The truth. Tell her the truth.

Perhaps subconsciously, I left the jacket there on purpose, knowing Rachel would find it. Maybe a part of me wants her to know so that there will be no secrets between us.

“Daddy?”

I push past my son. My legs feel like lead as I stomp from the kitchen, past the staircase, and head down the hall toward the garage.

Greta’s face fills my mind, her repellent lips, wandering hands, cloying perfume—that same perfume that permeates my jacket.

“Daddy, I have to—I have to—Daddy!”

Jonah trails me. I stop in my tracks and whirl around to face him.

“Not now, Jonah!” I bark at my son. Rarely do I use that tone, and I turn away from him before I can see the aftermath of my outburst, his trembling-lipped response.

Rachel waits for me at the threshold to the garage. She stands in front of the washing machine, my jacket in her white-knuckled grip. Her eyes search my face.

Thirty minutes ago, she rode atop me, gazing into my eyes with passion and lust and unswerving love. Now she looks at me as though I’m a felon. And I am.

The truth, Sam. Tell her the truth.





SEVENTY-ONE

RACHEL

No way, not possible.

When I bring the linens to the washing machine in the garage, I’m assaulted by a strong and familiar smell. At first I think it’s my laundry detergent, but I just started testing a detergent for one of my sponsors that has no dyes or perfumes. This fragrance is more citrusy. No, not citrusy. Peachy. Peaches and vanilla, like cobbler.

The realization hits me.

I drop the linens to the floor and gaze at the black net bag hanging from the wall that holds my husband’s dry cleaning. I take a tentative step toward the bag, and the scent of peach cobbler grows more intense. Partially obscured by the netting, but not obscured enough, is Sam’s olive jacket, the one he wore to work yesterday.

My mind is blank, at least for the moment, as I grab the bag and plunge my hand into its contents. I pull out the jacket and drop the bag. It falls to the floor and lands next to the Easter linens. I press my nose against the jacket.

Peach and vanilla. Nonnegotiable. Greta.

“Sam,” I call. “Can you come here? Now?”

My mind reels as I try to make sense of something totally incomprehensible. The saturation level of Greta’s perfume on my husband’s jacket—aka, his person—is not the result of a quick hug, which Sam has been known to impart upon his employees. The hug that created this had to have been long, drawn out. To get your scent embedded in someone else’s clothing would require a certain amount of grinding, pressing, hugging.

I shake my head. No, no, no. Can’t be.

Shadow is barking from somewhere in the house, loud and urgent. I almost don’t notice.

“Sam, I need to talk to you right now. Would you come here? Please?”

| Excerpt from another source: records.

/-! ## Instructions, one step each -/

-- CTL-1
theorem test_sys : after (at200 0x0ABC) (fun t => t == { at200 0x0ABC with pc := 0x202 }) = true := by decide
-- CTL-3, CTL-12
theorem test_jp : after (at200 0x1ABC) (fun t => t.pc == 0xABC) = true := by decide
theorem test_jp_odd : after (at200 0x1203) (fun t => t.pc == 0x203) = true := by decide
-- CTL-5, CTL-7
theorem test_call : after (at200 0x2456) (fun t => t.stack[0] == 0x202 && t.sp == 1 && t.pc == 0x456) = true := by decide
theorem test_call_overflow :
    after { at200 0x2456 with sp := 16 }
      (fun t => t == { at200 0x2456 with sp := 16, pc := 0x202, status := .halted .stackOverflow }) = true := by decide
-- CTL-8, CTL-9
theorem test_ret :
    after { at200 0x00EE with sp := 1, stack := State.reset.stack.set 0 0x302 }
      (fun t => t.pc == 0x302 && t.sp == 0 && t.stack[0] == 0x302) = true := by decide
theorem test_ret_underflow :
    after (at200 0x00EE) (fun t => t == { at200 0x00EE with pc := 0x202, status := .halted .stackUnderflow }) = true := by
  decide
-- SKP-1, SKP-2
theorem test_seImm_skips : after (withV (at200 0x3342) [(3, 0x42)]) (fun t => t.pc == 0x204) = true := by decide
theorem test_seImm_goes_on : after (withV (at200 0x3342) [(3, 0x41)]) (fun t => t.pc == 0x202) = true := by decide
-- SKP-3, SKP-4
theorem test_sneImm_goes_on : after (withV (at200 0x4342) [(3, 0x42)]) (fun t => t.pc == 0x202) = true := by decide
theorem test_sneImm_skips : after (withV (at200 0x4342) [(3, 0x41)]) (fun t => t.pc == 0x204) = true := by decide
-- SKP-5, SKP-6
theorem test_seReg_skips : after (withV (at200 0x5120) [(1, 7), (2, 7)]) (fun t => t.pc == 0x204) = true := by decide
theorem test_seReg_goes_on : after (withV (at200 0x5120) [(1, 7), (2, 8)]) (fun t => t.pc == 0x202) = true := by decide
-- SKP-7, SKP-8
theorem test_sneReg_skips : after (withV (at200 0x9120) [(1, 7), (2, 8)]) (fun t => t.pc == 0x204) = true := by decide
theorem test_sneReg_goes_on : after (withV (at200 0x9120) [(1, 7), (2, 7)]) (fun t => t.pc == 0x202) = true := by decide
-- REG-1
theorem test_ldImm : after (at200 0x6D12) (fun t => t.readV 0xD == 0x12 && t.pc == 0x202) = true := by decide
-- REG-3, REG-5
theorem test_addImm_no_flag :
    after (withV (at200 0x70FF) [(0, 0x02), (0xF, 0x55)]) (fun t => t.readV 0 == 0x01 && t.readV VF == 0x55) = true := by
  decide
theorem test_addImm_on_flag : after (withV (at200 0x7F01) [(0xF, 0xFF)]) (fun t => t.readV VF == 0x00) = true := by decide
-- REG-6 (S6), REG-10a
theorem test_addReg_carry :
    after (withV (at200 0x8DE4) [(0xD, 0x12), (0xE, 0xFF)]) (fun t => t.readV 0xD == 0x11 && t.readV VF == 0x01) = true := by
  decide
theorem test_addReg_flag_written_last :
    after (withV (at200 0x8F14) [(0xF, 0x01), (1, 0xFF)]) (fun t => t.readV VF == 0x01) = true := by decide
-- REG-11, REG-14: the step's random byte is given
theorem test_rnd_masks :
    afterUnder Config.hardware 0xA7 (at200 0xC30F) (fun t => t.readV 3 == 0x07 && t.pc == 0x202) = true := by decide
theorem test_rnd_on_flag : afterUnder Config.hardware 0x5A (at200 0xCFF0) (fun t => t.readV VF == 0x50) = true := by decide
-- IDX-1
theorem test_ldI : after { at200 0xA2A0 with i := 0x1234 } (fun t => t.i == 0x02A0) = true := by decide
-- IDX-5, IDX-6
theorem test_addI_wraps : after { withV (at200 0xF01E) [(0, 2)] with i := 0xFFFF } (fun t => t.i == 0x0001) = true := by decide
theorem test_addI_keeps_flag :
    after { withV (at200 0xFF1E) [(0xF, 0x20)] with i := 0x0100 } (fun t => t.i == 0x0120 && t.readV VF == 0x20) = true := by
  decide

/-- Every pixel of `on` is set and none of `off`. -/
def shows (fb : Framebuffer) (on off : List (Fin 64 × Fin 32)) : Bool :=
  on.all (fun p => fb.get p.1 p.2) && off.all (fun p => !fb.get p.1 p.2)

/-- The state of vectors DRW-4, DRW-4c and DRW-4f. -/
def corner : State :=
  { withV (at200 0xD012) [(0, 62), (1, 31)] with
    i := 0x300, mem := ((at200 0xD012).mem.write 0x300 0xFF).write 0x301 0x81 }

-- DRW-4
theorem test_drw_wraps :
    after corner (fun t => shows t.fb
      [(62, 31), (63, 31), (0, 31), (1, 31), (2, 31), (3, 31), (4, 31), (5, 31), (62, 0), (5, 0)]
      [(61, 31), (6, 31), (63, 0), (0, 0), (4, 0), (6, 0), (62, 1), (62, 30)] &&
        t.readV VF == 0 && t.i == 0x300) = true := by decide
-- DRW-9
theorem test_drw_past_memory :
    after { withV (at200 0xD003) [(0xF, 1)] with i := 0xFFE }
      (fun t => t.status == .halted .spriteOutOfRange && t.readV VF == 1 && t.pc == 0x202) = true := by decide
-- DRW-4c, DRW-4f
theorem test_drw_clip :
    afterUnder ⟨.endOfMemory, .clip⟩ 0 corner (fun t =>
      shows t.fb [(62, 31), (63, 31)] [(0, 31), (5, 31), (62, 0), (5, 0)] && t.readV VF == 0 &&
        t.status == .running) = true := by decide
theorem test_drw_fault :
    (afterUnder ⟨.endOfMemory, .fault⟩ 0 corner (fun t =>
        t == { corner with pc := 0x202, status := .halted .drawOutOfBounds }) &&
      stepResultUnder ⟨.endOfMemory, .fault⟩ 0 corner == some (.fatal .drawOutOfBounds)) = true := by decide
-- UNR-1, UNR-5
theorem test_unrecognized :
    after (at200 0x8010)
      (fun t => t == { at200 0x8010 with pc := 0x202, status := .halted (.unrecognizedInstruction 0x8010) }) = true := by
  decide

Sam’s been a little off lately, and I . . . I’m not sure what it is.

Is he having an affair?

No. It’s not that.

Are you sure?

I think of this morning, of making love with Sam. His sudden passion, his intensity, his urgency. Guilty conscience? I feel like I’m going to retch.

It can’t be.

I defended him to Ruth. I told her, told myself, Sam would never do that. God, how could I have been so stupid?

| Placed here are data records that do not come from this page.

-- ==== Sys2Proof/Machine/Dispatch.lean ====
section
/-!
DEFINITION. One arm per constructor of `Instr`, each one call of that instruction's meaning.
-/
namespace Sys2Proof.Machine

def exec (i : Instr) (s : State) : Host.Outcome State Fault Refusal :=
  match i with
  | .nop v => Sys2Proof.Machine.execNop v s
  | .read v => Sys2Proof.Machine.execRead v s
  | .hsPoll => Sys2Proof.Machine.execHsPoll s
  | .wakeHold => Sys2Proof.Machine.execWakeHold s
  | .capRelease => Sys2Proof.Machine.execCapRelease s
  | .capture => Sys2Proof.Machine.execCapture s
  | .finish => Sys2Proof.Machine.execFinish s
  | .frame f => Sys2Proof.Machine.execFrame f s

end Sys2Proof.Machine
end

Sam stands in the doorway, and the look on his face tells me everything. I don’t even need to ask the question. I throw the jacket at him with as much force as I can. “Greta? What the hell?”

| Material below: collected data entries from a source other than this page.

-- ==== Sys2Proof/Laws/State.lean ====
section
/-!
SUPPORT. What each update of the state leaves in each field: one lemma per field per update, true by definition, so that
no proof unfolds an update.
-/
namespace Sys2Proof.Machine

@[simp] theorem State.critEnter_eq (s : State) : s.critEnter = s.setCrit true := rfl

@[simp] theorem State.critExit_eq (s : State) : s.critExit = s.setCrit false := rfl

/-! ### setPhase -/

@[simp] theorem State.setPhase_phase (s : State) (v : Phase) :
    (s.setPhase v).phase = v := rfl
@[simp] theorem State.setPhase_t (s : State) (v : Phase) :
    (s.setPhase v).t = s.t := rfl
@[simp] theorem State.setPhase_n (s : State) (v : Phase) :
    (s.setPhase v).n = s.n := rfl
@[simp] theorem State.setPhase_tRef (s : State) (v : Phase) :
    (s.setPhase v).tRef = s.tRef := rfl
@[simp] theorem State.setPhase_prev (s : State) (v : Phase) :
    (s.setPhase v).prev = s.prev := rfl
@[simp] theorem State.setPhase_var (s : State) (v : Phase) :
    (s.setPhase v).var = s.var := rfl
@[simp] theorem State.setPhase_b (s : State) (v : Phase) :
    (s.setPhase v).b = s.b := rfl
@[simp] theorem State.setPhase_lineOe (s : State) (v : Phase) :
    (s.setPhase v).lineOe = s.lineOe := rfl
@[simp] theorem State.setPhase_lineOut (s : State) (v : Phase) :
    (s.setPhase v).lineOut = s.lineOut := rfl
@[simp] theorem State.setPhase_crit (s : State) (v : Phase) :
    (s.setPhase v).crit = s.crit := rfl
@[simp] theorem State.setPhase_done (s : State) (v : Phase) :
    (s.setPhase v).done = s.done := rfl
@[simp] theorem State.setPhase_resOk (s : State) (v : Phase) :
    (s.setPhase v).resOk = s.resOk := rfl
@[simp] theorem State.setPhase_resKind (s : State) (v : Phase) :
    (s.setPhase v).resKind = s.resKind := rfl
@[simp] theorem State.setPhase_resTemp (s : State) (v : Phase) :
    (s.setPhase v).resTemp = s.resTemp := rfl
@[simp] theorem State.setPhase_resHum (s : State) (v : Phase) :
    (s.setPhase v).resHum = s.resHum := rfl
@[simp] theorem State.setPhase_inp (s : State) (v : Phase) :
    (s.setPhase v).inp = s.inp := rfl
@[simp] theorem State.setPhase_pending (s : State) (v : Phase) :
    (s.setPhase v).pending = s.pending := rfl
@[simp] theorem State.setPhase_tick (s : State) (v : Phase) :
    (s.setPhase v).tick = s.tick := rfl
@[simp] theorem State.setPhase_events (s : State) (v : Phase) :
    (s.setPhase v).events = s.events := rfl

/-! ### setTRef -/

@[simp] theorem State.setTRef_phase (s : State) (v : Word) :
    (s.setTRef v).phase = s.phase := rfl
@[simp] theorem State.setTRef_t (s : State) (v : Word) :
    (s.setTRef v).t = s.t := rfl
@[simp] theorem State.setTRef_n (s : State) (v : Word) :
    (s.setTRef v).n = s.n := rfl
@[simp] theorem State.setTRef_tRef (s : State) (v : Word) :
    (s.setTRef v).tRef = v := rfl
@[simp] theorem State.setTRef_prev (s : State) (v : Word) :
    (s.setTRef v).prev = s.prev := rfl
@[simp] theorem State.setTRef_var (s : State) (v : Word) :
    (s.setTRef v).var = s.var := rfl
@[simp] theorem State.setTRef_b (s : State) (v : Word) :
    (s.setTRef v).b = s.b := rfl
@[simp] theorem State.setTRef_lineOe (s : State) (v : Word) :
    (s.setTRef v).lineOe = s.lineOe := rfl
@[simp] theorem State.setTRef_lineOut (s : State) (v : Word) :
    (s.setTRef v).lineOut = s.lineOut := rfl
@[simp] theorem State.setTRef_crit (s : State) (v : Word) :
    (s.setTRef v).crit = s.crit := rfl
@[simp] theorem State.setTRef_done (s : State) (v : Word) :
    (s.setTRef v).done = s.done := rfl
@[simp] theorem State.setTRef_resOk (s : State) (v : Word) :
    (s.setTRef v).resOk = s.resOk := rfl
@[simp] theorem State.setTRef_resKind (s : State) (v : Word) :
    (s.setTRef v).resKind = s.resKind := rfl
@[simp] theorem State.setTRef_resTemp (s : State) (v : Word) :
    (s.setTRef v).resTemp = s.resTemp := rfl
@[simp] theorem State.setTRef_resHum (s : State) (v : Word) :
    (s.setTRef v).resHum = s.resHum := rfl
@[simp] theorem State.setTRef_inp (s : State) (v : Word) :
    (s.setTRef v).inp = s.inp := rfl
@[simp] theorem State.setTRef_pending (s : State) (v : Word) :
    (s.setTRef v).pending = s.pending := rfl
@[simp] theorem State.setTRef_tick (s : State) (v : Word) :
    (s.setTRef v).tick = s.tick := rfl
@[simp] theorem State.setTRef_events (s : State) (v : Word) :
    (s.setTRef v).events = s.events := rfl

/-! ### setPrev -/

@[simp] theorem State.setPrev_phase (s : State) (v : Bool) :
    (s.setPrev v).phase = s.phase := rfl
@[simp] theorem State.setPrev_t (s : State) (v : Bool) :
    (s.setPrev v).t = s.t := rfl
@[simp] theorem State.setPrev_n (s : State) (v : Bool) :
    (s.setPrev v).n = s.n := rfl
@[simp] theorem State.setPrev_tRef (s : State) (v : Bool) :
    (s.setPrev v).tRef = s.tRef := rfl
@[simp] theorem State.setPrev_prev (s : State) (v : Bool) :
    (s.setPrev v).prev = v := rfl
@[simp] theorem State.setPrev_var (s : State) (v : Bool) :
    (s.setPrev v).var = s.var := rfl
@[simp] theorem State.setPrev_b (s : State) (v : Bool) :
    (s.setPrev v).b = s.b := rfl
@[simp] theorem State.setPrev_lineOe (s : State) (v : Bool) :
    (s.setPrev v).lineOe = s.lineOe := rfl
@[simp] theorem State.setPrev_lineOut (s : State) (v : Bool) :
    (s.setPrev v).lineOut = s.lineOut := rfl
@[simp] theorem State.setPrev_crit (s : State) (v : Bool) :
    (s.setPrev v).crit = s.crit := rfl
@[simp] theorem State.setPrev_done (s : State) (v : Bool) :
    (s.setPrev v).done = s.done := rfl
@[simp] theorem State.setPrev_resOk (s : State) (v : Bool) :
    (s.setPrev v).resOk = s.resOk := rfl
@[simp] theorem State.setPrev_resKind (s : State) (v : Bool) :
    (s.setPrev v).resKind = s.resKind := rfl
@[simp] theorem State.setPrev_resTemp (s : State) (v : Bool) :
    (s.setPrev v).resTemp = s.resTemp := rfl
@[simp] theorem State.setPrev_resHum (s : State) (v : Bool) :
    (s.setPrev v).resHum = s.resHum := rfl
@[simp] theorem State.setPrev_inp (s : State) (v : Bool) :
    (s.setPrev v).inp = s.inp := rfl
@[simp] theorem State.setPrev_pending (s : State) (v : Bool) :
    (s.setPrev v).pending = s.pending := rfl
@[simp] theorem State.setPrev_tick (s : State) (v : Bool) :
    (s.setPrev v).tick = s.tick := rfl
@[simp] theorem State.setPrev_events (s : State) (v : Bool) :
    (s.setPrev v).events = s.events := rfl

/-! ### setVar -/

@[simp] theorem State.setVar_phase (s : State) (v : Variant) :
    (s.setVar v).phase = s.phase := rfl
@[simp] theorem State.setVar_t (s : State) (v : Variant) :
    (s.setVar v).t = s.t := rfl
@[simp] theorem State.setVar_n (s : State) (v : Variant) :
    (s.setVar v).n = s.n := rfl
@[simp] theorem State.setVar_tRef (s : State) (v : Variant) :
    (s.setVar v).tRef = s.tRef := rfl
@[simp] theorem State.setVar_prev (s : State) (v : Variant) :
    (s.setVar v).prev = s.prev := rfl
@[simp] theorem State.setVar_var (s : State) (v : Variant) :
    (s.setVar v).var = v := rfl
@[simp] theorem State.setVar_b (s : State) (v : Variant) :
    (s.setVar v).b = s.b := rfl
@[simp] theorem State.setVar_lineOe (s : State) (v : Variant) :
    (s.setVar v).lineOe = s.lineOe := rfl
@[simp] theorem State.setVar_lineOut (s : State) (v : Variant) :
    (s.setVar v).lineOut = s.lineOut := rfl
@[simp] theorem State.setVar_crit (s : State) (v : Variant) :
    (s.setVar v).crit = s.crit := rfl
@[simp] theorem State.setVar_done (s : State) (v : Variant) :
    (s.setVar v).done = s.done := rfl
@[simp] theorem State.setVar_resOk (s : State) (v : Variant) :
    (s.setVar v).resOk = s.resOk := rfl
@[simp] theorem State.setVar_resKind (s : State) (v : Variant) :
    (s.setVar v).resKind = s.resKind := rfl
@[simp] theorem State.setVar_resTemp (s : State) (v : Variant) :
    (s.setVar v).resTemp = s.resTemp := rfl
@[simp] theorem State.setVar_resHum (s : State) (v : Variant) :
    (s.setVar v).resHum = s.resHum := rfl
@[simp] theorem State.setVar_inp (s : State) (v : Variant) :
    (s.setVar v).inp = s.inp := rfl
@[simp] theorem State.setVar_pending (s : State) (v : Variant) :
    (s.setVar v).pending = s.pending := rfl
@[simp] theorem State.setVar_tick (s : State) (v : Variant) :
    (s.setVar v).tick = s.tick := rfl
@[simp] theorem State.setVar_events (s : State) (v : Variant) :
    (s.setVar v).events = s.events := rfl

“It’s not what you think.” He takes a step closer to me, and I mimic it with a step back.

“Don’t even, Sam. What a freaking cliché.”

“It’s nothing, Rach. I swear to you. Nothing happened. On my life.”

“Nothing? Then how did Miss Thing’s perfume get all over your jacket? Wait, let me guess. She was cold and you were chivalrous and gave her your jacket to keep her warm.”

He shakes his head.

“You took her out to the site. Was Carson there?”

Again, he shakes his head. My anger erupts. My heart pumps at double speed and my mouth is dry, and I’m afraid if I say anything, I’m going to start screaming. He swears nothing happened. But something was going to happen. Which means something did happen.

“I don’t know why I took her out there, Rach.”

“Shut up!”

“No, let me explain.”

“Mommy?” Jonah calls from the house. An instant later he appears at the door, face flushed.

I rush to him and grab him by the shoulders and forcefully shove him back into the house.

“Private time,” I tell him, then slam the door shut.